_Description of the task_. In the listing that follows, determine how many lines include the word "against". Respond with that number alone.

-------

-- ==== Sys2Proof/Machine/Loads.lean ====
section
/-! DEFINITION. Scalar loads and stores (R102 to R107, R272), atomics (R108 to R111), fences, flush signals and tokens (R112 to R114). A
body is named for each form that can leave a request behind at a halt, so that the reply can be performed into the saved context. -/

namespace Sys2Proof.Machine

/-- The access size of a MEM minor (Table 4.4). -/
def memSize (m : Nat) : Nat :=
  match m with
  | 0 => 1
  | 1 => 1
  | 2 => 2
  | 3 => 2
  | 4 => 4
  | 5 => 4
  | 6 => 8
  | _ => 16

/-- Whether a load minor is a signed form. -/
def memSigned (m : Nat) : Bool := m = 1 || m = 3 || m = 5

/-- A trap with its address replaced by the instruction's. -/
def liftAt {α : Type} (addr : Nat) : Except TrapRec α → Res α
  | .ok a => .ok a
  | .error t => .error (.trap { t with addr := BitVec.ofNat 64 addr })

/-- The footprint the current stream's accesses are checked against. -/
def State.myFoot (s : State) : List Range :=
  match s.myTask with
  | some t => t.ranges
  | none => []

/-- The address of a MEM form: base plus the displacement in access sizes (R102). -/
def State.memAddr (s : State) (b i n : Nat) : Nat := (s.rx b + s.simm i 6 * BitVec.ofNat 64 n).toNat

/-- The loaded value landed (R102). -/
def State.landLoad (s : State) (d m : Nat) (bs : List Byte) (lmax : Nat) : State :=
  let n := memSize m
  if n = 16 then (s.landX d (BitVec.ofNat 64 (bytesToNat (bs.take 8))) lmax).landX (d + 1) (BitVec.ofNat 64 (bytesToNat (bs.drop 8))) lmax
  else s.landX d (if memSigned m then sext (bytesToNat bs) (8 * n) else BitVec.ofNat 64 (bytesToNat bs)) lmax

/-- The bytes a store writes. -/
def State.storeData (s : State) (d n : Nat) : List Byte :=
  if n = 16 then natToBytes 8 (s.rx d 2).toNat ++ natToBytes 8 (s.rx (d + 1) 3).toNat else natToBytes n (s.rx d 2).toNat

/-- The REGRANGE rule of 16-byte forms. -/
def pairOk (d m : Nat) : List Nat := subUnless (!(memSize m = 16 && d % 2 = 1)) subREGRANGE

/-- The logical core and scratchpad offset that an aperture address names. -/
def apertureAt (va : Nat) : Nat × Nat := ((va - apertureBase) / 2 ^ 21, va % 2 ^ 21)

/-- The checks of an aperture access (R272): a core of the running partition, and the footprint. -/
def State.apertureCheck (s : State) (ea n : Nat) (wr : Bool) (foot : Option (List Range)) : Res Unit := do
  need ((s.coresOf s.cur.die (s.partOf s.cur.die s.cur.core)).contains (apertureAt ea).1) clsMem 1 (BitVec.ofNat 64 ea)
  liftAt ea (footCheck foot ea n wr)

/-- The log2 of an access size, for trace entries. -/
def log2Size (n : Nat) : Nat := Nat.log2 n

/-- An access from another core, or through the aperture, has entered a core's scoreboard: numbered after the core's own commands of this clk
(R232, R272). -/
def State.stampRemote (s : State) (die core : Nat) : State := s.setCoreAt die core ((s.coreAt die core).stamp s.now remoteRank)

/-- A global load of n bytes by the current stream (R103, R105). Where the page is of device or strongly ordered type, the request leaves the core
first and the data comes back later (R124); `rq` is the address the request is known by. `foot` is none for an overflow access (R106). -/
def State.globalLoad (s : State) (i : Instr) (rq ea n : Nat) (foot : Option (List Range)) : Res (List Byte × State) := do
  if inAperture ea && isC s.cur.eng then
    s.apertureCheck ea n false foot
    let t := apertureAt ea
    asReq i rq false (s.spReady s.cur.die t.1 t.2 n false)
    pure (s.spBytes s.cur.die t.1 t.2 n, s.stampRemote s.cur.die t.1)
  else do
    let p ← liftAt ea (s.check s.myCtx foot [0] ea n false)
    let s1 ← liftTrap (s.own s.cur.die s.cur.core (if foot.isSome then s.myTask else none) p ea n false)
    await (s.myCore.inOrder s.cur.eng p.mtype) (s.noteReq i rq false)
    asReq i rq false (s.canRead s.cur.die none p n)
    await (!(decide (2 ≤ p.mtype) && !s.reqOut i rq)) (s.noteReq i rq true)
    pure (s.portBytes s.cur.die s.cur.core p.key p.home n, s1)

/-- Whether the current stream may make a store at a place now (R274). -/
def State.storeOrder (s : State) (p : Phys) : Bool :=
  match p.slot with
  | some _ => s.myCore.inOrder s.cur.eng p.mtype false (some (s.expDie p))
  | none => s.myCore.inOrder s.cur.eng p.mtype true

/-- A store put into a core's store queue. -/
def Core.queueStore (c : Core) (e : Eng) (p : Phys) (va : Nat) (data : List Byte) : Core :=
  { c with storeq := c.storeq ++ [{ eng := e, mtype := p.mtype, key := p.key, home := p.home, va := BitVec.ofNat 64 va, keyNo := p.keyNo, data := data,
                                    seq := c.nextPid }] }

/-- Illegal-use subcode of R7. -/
def subOBLIG : Nat := 0x07

/-- A global store of the current stream (R103, R105, R290): to the aperture, posted through a window, or into the store queue. -/
def State.globalStore (s : State) (ea : Nat) (data : List Byte) (foot : Option (List Range)) : Res State := do
  let n := data.length
  if inAperture ea && isC s.cur.eng then
    s.apertureCheck ea n true foot
    let t := apertureAt ea
    liftAt ea ((s.coreAt s.cur.die t.1).spCheck t.2 n true)
    s.spReady s.cur.die t.1 t.2 n true
    pure ((s.spWrite s.cur.die t.1 t.2 data).stampRemote s.cur.die t.1)
  else do
    let p ← liftAt ea (s.checkSt s.myCtx foot [0] ea n)
    need (!s.inRecord s.myCtx ea n) clsUse subOBLIG
    let s1 ← liftTrap (s.own s.cur.die s.cur.core (if foot.isSome then s.myTask else none) p ea n true)
    await (s.storeOrder p) s
    match p.slot with
    | some _ =>
      await (decide ((s.postedTo s.cur.die s.cur.core (s.expDie p)).length < Config.postedQueueSize)) s
      pure (s1.post s.cur.die s.cur.core s.cur.eng p (s.expDie p) data)
    | none =>
      await (decide (s.myCore.storeq.length < Config.storeQueueSize)) s
      pure (s1.setMyCore (s1.myCore.queueStore s.cur.eng p ea data))

/-- The global address of an overflow-window access, if [o, o + n) lies wholly in the window (R106). -/
def Core.overflow (c : Core) (o n : Nat) : Option Nat :=
  if Config.spSize ≤ o ∧ o + n ≤ Config.spSize + c.spillOvSz then some ((c.spillOv.toNat + (o - Config.spSize)) % 2 ^ 64) else none

/-- CORESTAT.SPOV set. -/
def State.setSpov (s : State) : State := s.setMyCore { s.myCore with spov := true }

def ldBody (i : Instr) (d b w disp : Nat) (s : State) : Res State := do
  let n := memSize w
  let ea := s.memAddr b disp n
  need (aligned ea n) clsMem 3 (BitVec.ofNat 64 ea)
  let r ← s.globalLoad i ea ea n (some s.myFoot)
  pure ((r.2.landLoad d w r.1 1).trace 2 (log2Size n) (BitVec.ofNat 64 ea))

def ldSpBody (i : Instr) (d b w disp : Nat) (s : State) : Res State := do
  let n := memSize w
  let ea := s.memAddr b disp n
  need (aligned ea n) clsMem 3 (BitVec.ofNat 64 ea)
  match s.myCore.overflow ea n with
  | some va =>
    let r ← s.globalLoad i va va n none
    pure ((r.2.setSpov.landLoad d w r.1 1).trace 2 (log2Size n) (BitVec.ofNat 64 va))
  | none => do
    liftTrap (s.myCore.spCheck ea n false)
    s.spReady s.cur.die s.cur.core ea n false
    pure (s.landLoad d w (s.spBytes s.cur.die s.cur.core ea n) 6)

def stBody (d b w disp : Nat) (s : State) : Res State := do
  let n := memSize w
  let ea := s.memAddr b disp n
  need (aligned ea n) clsMem 3 (BitVec.ofNat 64 ea)
  let s1 ← s.globalStore ea (s.storeData d n) (some s.myFoot)
  pure (s1.trace 3 (log2Size n) (BitVec.ofNat 64 ea))

def stSpBody (d b w disp : Nat) (s : State) : Res State := do
  let n := memSize w
  let ea := s.memAddr b disp n
  need (aligned ea n) clsMem 3 (BitVec.ofNat 64 ea)
  match s.myCore.overflow ea n with
  | some va =>
    let s1 ← s.globalStore va (s.storeData d n) none
    pure (s1.setSpov.markEffect.trace 3 (log2Size n) (BitVec.ofNat 64 va))
  | none => do
    liftTrap (s.myCore.spCheck ea n true)
    s.spReady s.cur.die s.cur.core ea n true
    pure (s.spWrite s.cur.die s.cur.core ea (s.storeData d n))

def execLd (d b : BitVec 6) (w : BitVec 3) (i : BitVec 6) (g : BitVec 3) (s : State) : Out :=
  issue s { fC g (pairOk d.toNat w.toNat) with ext := true } (ldBody (.ld d b w i g) d.toNat b.toNat w.toNat i.toNat)

def execLdSp (d b : BitVec 6) (w : BitVec 3) (i : BitVec 6) (g : BitVec 3) (s : State) : Out :=
  issue s { fAll g (s.regs [d.toNat, b.toNat] ++ pairOk d.toNat w.toNat) with ext := true } (ldSpBody (.ldSp d b w i g) d.toNat b.toNat w.toNat i.toNat)

def execSt (d b : BitVec 6) (w : BitVec 3) (i : BitVec 6) (g : BitVec 3) (s : State) : Out :=
  issue s { fC g (pairOk d.toNat w.toNat) with eff := true, ext := true, wf := storeWidthOk w } (stBody d.toNat b.toNat w.toNat i.toNat)

def execStSp (d b : BitVec 6) (w : BitVec 3) (i : BitVec 6) (g : BitVec 3) (s : State) : Out :=
  issue s { fAll g (s.regs [d.toNat, b.toNat] ++ pairOk d.toNat w.toNat) with ext := true, wf := storeWidthOk w }
    (stSpBody d.toNat b.toNat w.toNat i.toNat)

/-! ### Atomics (R108 to R111) -/

/-- A little-endian operand of n bytes in X[d] or the pair X[d], X[d+1]. -/
def State.wide (s : State) (d n k : Nat) : Nat :=
  if n = 16 then (s.rx d k).toNat + 2 ^ 64 * (s.rx (d + 1) (k + 1)).toNat else (s.rx d k).toNat % 2 ^ (8 * n)

/-- The old value landed, zero-extended, in X[d] or the pair. -/
def State.landOld (s : State) (d n old lmax : Nat) : State :=
  if n = 16 then (s.landX d (BitVec.ofNat 64 old) lmax).landX (d + 1) (BitVec.ofNat 64 (old / 2 ^ 64)) lmax else s.landX d (BitVec.ofNat 64 old) lmax

/-- The new value of `atom` (R108): OP, size, old value, operand. -/
def atomNew (op n old v : Nat) : Nat :=
  let m := 2 ^ (8 * n)
  match op with
  | 0 => (old + v) % m
  | 1 => Nat.land old v
  | 2 => Nat.lor old v
  | 3 => Nat.xor old v
  | 4 => v
  | 5 => if sextI old (8 * n) < sextI v (8 * n) then v else old
  | 6 => if sextI v (8 * n) < sextI old (8 * n) then v else old
  | _ => (rne 0 (fAdd (decodeF 0 old) (decodeF 0 v)).1).1

/-- Whether a core's queued or posted stores share a byte with a place. -/
def State.storesAt (s : State) (key n : Nat) : Bool :=
  let on := fun (k : Nat) (data : List Byte) => decide (k < key + n) && decide (key < k + data.length)
  s.myCore.storeq.any (fun q => on q.key q.data)
    || s.posts.any (fun q => q.die = s.cur.die && q.core = s.cur.core && (match q.key with
        | some k => on k q.data
        | none => false))

/-- An atomic's access (R108 to R111, R291): the checks, what it waits for as a release, the request that leaves the core, and, as its reply comes, the
old value and the state with the new one. It is not checked against the footprint. -/
def State.atomGlobal (s : State) (i : Instr) (ea n sc : Nat) (det : Bool) (f : Nat → Nat) : Res (Nat × State) := do
  need (aligned ea n) clsMem 3 (BitVec.ofNat 64 ea)
  if inAperture ea then do
    s.apertureCheck ea n true none
    let t := apertureAt ea
    liftAt ea ((s.coreAt s.cur.die t.1).spCheck t.2 n true)
    need (!det) 6 1 (BitVec.ofNat 64 ea)
    await (s.reqOut i ea || sc = 0 || s.released) s
    await (s.reqOut i ea) (s.noteReq i ea true)
    s.spReady s.cur.die t.1 t.2 n true
    let old := bytesToNat (s.spBytes s.cur.die t.1 t.2 n)
    pure (old, (s.spWrite s.cur.die t.1 t.2 (natToBytes n (f old))).stampRemote s.cur.die t.1)
  else do
    let p ← liftAt ea (s.check s.myCtx none [0] ea n true)
    need (p.mtype = 0) clsMem 6 (BitVec.ofNat 64 ea)
    need (!det) 6 1 (BitVec.ofNat 64 ea)
    need (!s.inRecord s.myCtx ea n) clsUse subOBLIG
    await (s.reqOut i ea || (((sc = 0 && p.slot.isNone) || s.released) && !s.storesAt p.key n && s.myCore.inOrder s.cur.eng p.mtype)) s
    await (s.reqOut i ea) (s.noteReq i ea true)
    asReq i ea true (s.canWrite p.home none p n)
    let old := s.cohNat p.key n
    pure (old, s.putMem p.key p.keyNo (natToBytes n (f old)))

-------

_Result of the task_. 2